In patients whose cancer carried an ESR1 mutation, Imlunestrant, used on its own, reduced the risk of the disease worsening or death by 38% compared with standard hormone therapy.
Patients lived a median of 34.5 months on Imlunestrant, around 11 months longer than those receiving standard treatment, Lilly said, although the result did not meet the strict statistical threshold required for formal significance.
Imlunestrant also showed improved outcomes when combined with Abemaciclib, with median progression-free survival nearly doubling to 10.9 months compared with 5.5 months for Imlunestrant alone. The combination also extended median time to chemotherapy by more than a year and showed a favourable overall survival trend, Lilly said.

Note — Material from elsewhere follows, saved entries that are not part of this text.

-- ==== Sys2Proof/Certificates/Slice0/Obligations.lean ====
section
/-! DEFINITION. The statements for the provers. -/

open Sys2Proof Sys2Proof.Machine

/-- A computational, branch or jump instruction of the RISC-V base (03 R91, 01 R8): with plain sources and a
destination that no stream is bound to, it writes the destination, moves the PC, and changes nothing else. x0 as
the destination is covered: setting it changes nothing. Zba, Zbb and Zicond are vacant on update and application cores (03 R92, 17 R405),
where their words raise ILLEGAL; that a CMC has them is the model's choice (log entry 15). The values are those that RISC-V gives each
operation. -/
def Obligations.ComputeInstructionsComplete : Prop :=
  (∀ (s : State) (rd a b : BitVec 5), s.ready → s.me.free rd → s.me.plain a → s.me.plain b →
    let x := s.me.reg a.toNat
    let y := s.me.reg b.toNat
    (∀ imm, exec (.rvAluOrBranch (.lui rd imm)) s = .next ((s.begun 4).setX rd ((imm ++ 0#12).signExtend 64)))
    ∧ (∀ imm, exec (.rvAluOrBranch (.auipc rd imm)) s
        = .next ((s.begun 4).setX rd (s.me.pc + (imm ++ 0#12).signExtend 64)))
    ∧ (∀ op, s.onBase (.alu op rd a b) = true →
      exec (.rvAluOrBranch (.alu op rd a b)) s = .next ((s.begun 4).setX rd (aluVal op x y)))
    ∧ (∀ op, s.onBase (.aluW op rd a b) = true →
      exec (.rvAluOrBranch (.aluW op rd a b)) s = .next ((s.begun 4).setX rd (aluWVal op x y)))
    ∧ (∀ op imm, exec (.rvAluOrBranch (.aluI op rd a imm)) s
        = .next ((s.begun 4).setX rd (aluIVal op x (imm.signExtend 64))))
    ∧ (∀ op n, s.onBase (.shift op rd a n) = true →
      exec (.rvAluOrBranch (.shift op rd a n)) s = .next ((s.begun 4).setX rd (shiftVal op x n.toNat)))
    ∧ (∀ op, s.onBase (.unary op rd a) = true →
      exec (.rvAluOrBranch (.unary op rd a)) s = .next ((s.begun 4).setX rd (unaryVal op x)))
    ∧ (∀ off, let t := s.me.pc + (off ++ 0#1).signExtend 64
        t.toNat % 4 = 0 → exec (.rvAluOrBranch (.jal rd off)) s
          = .next (((s.begun 4).jumped t).setX rd (s.me.pc + 4)))
    ∧ (∀ imm, let t := (x + imm.signExtend 64) &&& ~~~1#64
        t.toNat % 4 = 0 → exec (.rvAluOrBranch (.jalr rd a imm)) s
          = .next (((s.begun 4).jumped t).setX rd (s.me.pc + 4)))
    ∧ (∀ c off, brTaken c x y = false → exec (.rvAluOrBranch (.branch c a b off)) s = .next (s.begun 4))
    ∧ (∀ c off, let t := s.me.pc + (off ++ 0#1).signExtend 64
        brTaken c x y = true → t.toNat % 4 = 0 → exec (.rvAluOrBranch (.branch c a b off)) s
          = .next ((s.begun 4).jumped t)))
  ∧ (∀ (s : State) (op : RvOp),
    ((isCore s.cur.unit = true ∨ isCmc s.cur.unit = true ∨ rvExtended op = false) → s.onBase op = true)
    ∧ (rvExtended op = true → isUcore s.cur.unit = true ∨ isApp s.cur.unit = true →
      exec (.rvAluOrBranch op) s = .next (s.trapped cIllegal (2 ^ 63 + instrWord (.rvAluOrBranch op)) (.rvAluOrBranch op))))
  ∧ (∀ (x y : Word),
    let a := x.toNat
    let b := y.toNat
    let n := b % 64
    let v := fun (op : AluOp) => aluVal op x y
    ((v .add).toNat = (a + b) % 2 ^ 64 ∧ (v .sub).toNat = (a + (2 ^ 64 - b)) % 2 ^ 64
      ∧ (v .slt).toNat = (if x.toInt < y.toInt then 1 else 0) ∧ (v .sltu).toNat = (if a < b then 1 else 0)
      ∧ (v .sll).toNat = a * 2 ^ n % 2 ^ 64 ∧ (v .srl).toNat = a / 2 ^ n ∧ (v .sra).toInt = x.toInt / 2 ^ n)
    ∧ (∀ i, i < 64 → let p := x.getLsbD i
        let q := y.getLsbD i
        (v .xor).getLsbD i = (p != q) ∧ (v .or).getLsbD i = (p || q) ∧ (v .and).getLsbD i = (p && q) ∧ (v .andn).getLsbD i = (p && !q)
          ∧ (v .orn).getLsbD i = (p || !q) ∧ (v .xnor).getLsbD i = (p == q))
    ∧ ((v .mul).toNat = a * b % 2 ^ 64 ∧ (v .mulhu).toNat = a * b / 2 ^ 64 ∧ (v .mulh).toInt = x.toInt * y.toInt / 2 ^ 64
      ∧ (v .mulhsu).toInt = x.toInt * b / 2 ^ 64)
    ∧ (y = 0 → v .div = BitVec.allOnes 64 ∧ v .divu = BitVec.allOnes 64 ∧ v .rem = x ∧ v .remu = x)
    ∧ (y ≠ 0 → (v .divu).toNat = a / b ∧ (v .remu).toNat = a % b
      ∧ (x.toInt ≠ -2 ^ 63 ∨ y.toInt ≠ -1 → (v .div).toInt = x.toInt.tdiv y.toInt ∧ (v .rem).toInt = x.toInt.tmod y.toInt)
      ∧ (x.toInt = -2 ^ 63 → y.toInt = -1 → v .div = x ∧ v .rem = 0))
    ∧ ((v .sh1add).toNat = (2 * a + b) % 2 ^ 64 ∧ (v .sh2add).toNat = (4 * a + b) % 2 ^ 64 ∧ (v .sh3add).toNat = (8 * a + b) % 2 ^ 64
      ∧ (v .min).toInt = min x.toInt y.toInt ∧ (v .max).toInt = max x.toInt y.toInt ∧ (v .minu).toNat = min a b ∧ (v .maxu).toNat = max a b
      ∧ (v .rol).toNat = a * 2 ^ n % 2 ^ 64 + a / 2 ^ (64 - n) ∧ (v .ror).toNat = a / 2 ^ n + a * 2 ^ (64 - n) % 2 ^ 64
      ∧ v .czeroEqz = (if y = 0 then 0 else x) ∧ v .czeroNez = (if y = 0 then x else 0)))
  ∧ (∀ (x y : Word),
    let a := x.toNat % 2 ^ 32
    let b := y.toNat % 2 ^ 32
    let n := b % 32
    let sx := fun (k : Nat) => if k % 2 ^ 32 < 2 ^ 31 then ((k % 2 ^ 32 : Nat) : Int) else ((k % 2 ^ 32 : Nat) : Int) - 2 ^ 32
    let v := fun (op : AluWOp) => (aluWVal op x y).toInt
    (v .addw = sx (a + b) ∧ v .subw = sx (a + (2 ^ 32 - b)) ∧ v .mulw = sx (a * b) ∧ v .sllw = sx (a * 2 ^ n) ∧ v .srlw = sx (a / 2 ^ n)
      ∧ v .sraw = sx a / 2 ^ n ∧ v .rolw = sx (a * 2 ^ n % 2 ^ 32 + a / 2 ^ (32 - n)) ∧ v .rorw = sx (a / 2 ^ n + a * 2 ^ (32 - n) % 2 ^ 32))
    ∧ (b = 0 → v .divw = -1 ∧ v .divuw = -1 ∧ v .remw = sx a ∧ v .remuw = sx a)
    ∧ (b ≠ 0 → v .divuw = sx (a / b) ∧ v .remuw = sx (a % b)
      ∧ (sx a ≠ -2 ^ 31 ∨ sx b ≠ -1 → v .divw = (sx a).tdiv (sx b) ∧ v .remw = (sx a).tmod (sx b))
      ∧ (sx a = -2 ^ 31 → sx b = -1 → v .divw = sx a ∧ v .remw = 0))
    ∧ ((aluWVal .addUw x y).toNat = (a + y.toNat) % 2 ^ 64 ∧ (aluWVal .sh1addUw x y).toNat = (2 * a + y.toNat) % 2 ^ 64
      ∧ (aluWVal .sh2addUw x y).toNat = (4 * a + y.toNat) % 2 ^ 64 ∧ (aluWVal .sh3addUw x y).toNat = (8 * a + y.toNat) % 2 ^ 64))
  ∧ (∀ (x i : Word) (n : Nat),
    (aluIVal .addi x i = aluVal .add x i ∧ aluIVal .slti x i = aluVal .slt x i ∧ aluIVal .sltiu x i = aluVal .sltu x i
      ∧ aluIVal .xori x i = aluVal .xor x i ∧ aluIVal .ori x i = aluVal .or x i ∧ aluIVal .andi x i = aluVal .and x i
      ∧ aluIVal .addiw x i = aluWVal .addw x i)
    ∧ (n < 64 → let y := BitVec.ofNat 64 n
      shiftVal .slli x n = aluVal .sll x y ∧ shiftVal .srli x n = aluVal .srl x y ∧ shiftVal .srai x n = aluVal .sra x y
        ∧ shiftVal .rori x n = aluVal .ror x y ∧ (shiftVal .slliUw x n).toNat = x.toNat % 2 ^ 32 * 2 ^ n % 2 ^ 64)
    ∧ (n < 32 → let y := BitVec.ofNat 64 n
      shiftVal .slliw x n = aluWVal .sllw x y ∧ shiftVal .srliw x n = aluWVal .srlw x y ∧ shiftVal .sraiw x n = aluWVal .sraw x y
        ∧ shiftVal .roriw x n = aluWVal .rorw x y))
  ∧ (∀ (x : Word),
    let v := fun (op : UnaryOp) => (unaryVal op x).toNat
    let a := x.toNat
    let w := a % 2 ^ 32
    let byte := fun (k i : Nat) => k / 256 ^ i % 256
    (v .clz ≤ 64 ∧ a < 2 ^ (64 - v .clz) ∧ (v .clz < 64 → 2 ^ (63 - v .clz) ≤ a))
    ∧ (v .clzw ≤ 32 ∧ w < 2 ^ (32 - v .clzw) ∧ (v .clzw < 32 → 2 ^ (31 - v .clzw) ≤ w))
    ∧ (v .ctz ≤ 64 ∧ a % 2 ^ v .ctz = 0 ∧ (v .ctz < 64 → a / 2 ^ v .ctz % 2 = 1))
    ∧ (v .ctzw ≤ 32 ∧ w % 2 ^ v .ctzw = 0 ∧ (v .ctzw < 32 → w / 2 ^ v .ctzw % 2 = 1))
    ∧ v .cpop = ((List.range 64).filter fun i => x.getLsbD i).length ∧ v .cpopw = ((List.range 32).filter fun i => x.getLsbD i).length
    ∧ (unaryVal .sextb x).toInt = (if a % 2 ^ 8 < 2 ^ 7 then ((a % 2 ^ 8 : Nat) : Int) else ((a % 2 ^ 8 : Nat) : Int) - 2 ^ 8)
    ∧ (unaryVal .sexth x).toInt = (if a % 2 ^ 16 < 2 ^ 15 then ((a % 2 ^ 16 : Nat) : Int) else ((a % 2 ^ 16 : Nat) : Int) - 2 ^ 16)
    ∧ v .zexth = a % 2 ^ 16
    ∧ (∀ i, i < 8 → byte (v .orcb) i = (if byte a i = 0 then 0 else 255) ∧ byte (v .rev8) i = byte a (7 - i)))
  ∧ (∀ (x y : Word), brTaken .eq x y = decide (x.toNat = y.toNat) ∧ brTaken .ne x y = decide (x.toNat ≠ y.toNat)
    ∧ brTaken .lt x y = decide (x.toInt < y.toInt) ∧ brTaken .ge x y = decide (y.toInt ≤ x.toInt)
    ∧ brTaken .ltu x y = decide (x.toNat < y.toNat) ∧ brTaken .geu x y = decide (y.toNat ≤ x.toNat))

In patients with ESR1-mutated disease, the combination helped keep the cancer under control for about 11 months on average. Most patients in this group had already been treated with similar cancer medicines.
Komal Jhaveri of Memorial Sloan Kettering Cancer Center, one of the study’s principal investigators, said “the median progression-free survival of 11 months is among the longest we’ve seen in this population, and just as importantly, patients are living longer without needing chemotherapy.”
Lilly said no new safety issues were identified with longer follow-up. Studies are continuing to track long-term survival, and the drug is also being tested in people with earlier-stage breast cancer.
The results follow the recent U.S. approval of Imlunestrant as a single treatment. Lilly said it has now submitted data on the combination treatment to U.S. regulators for review.
On Stocktwits, retail sentiment for Eli Lilly was ‘bullish’ amid ‘normal’ message volume.

Eli Lilly’s stock has risen 33% so far this year.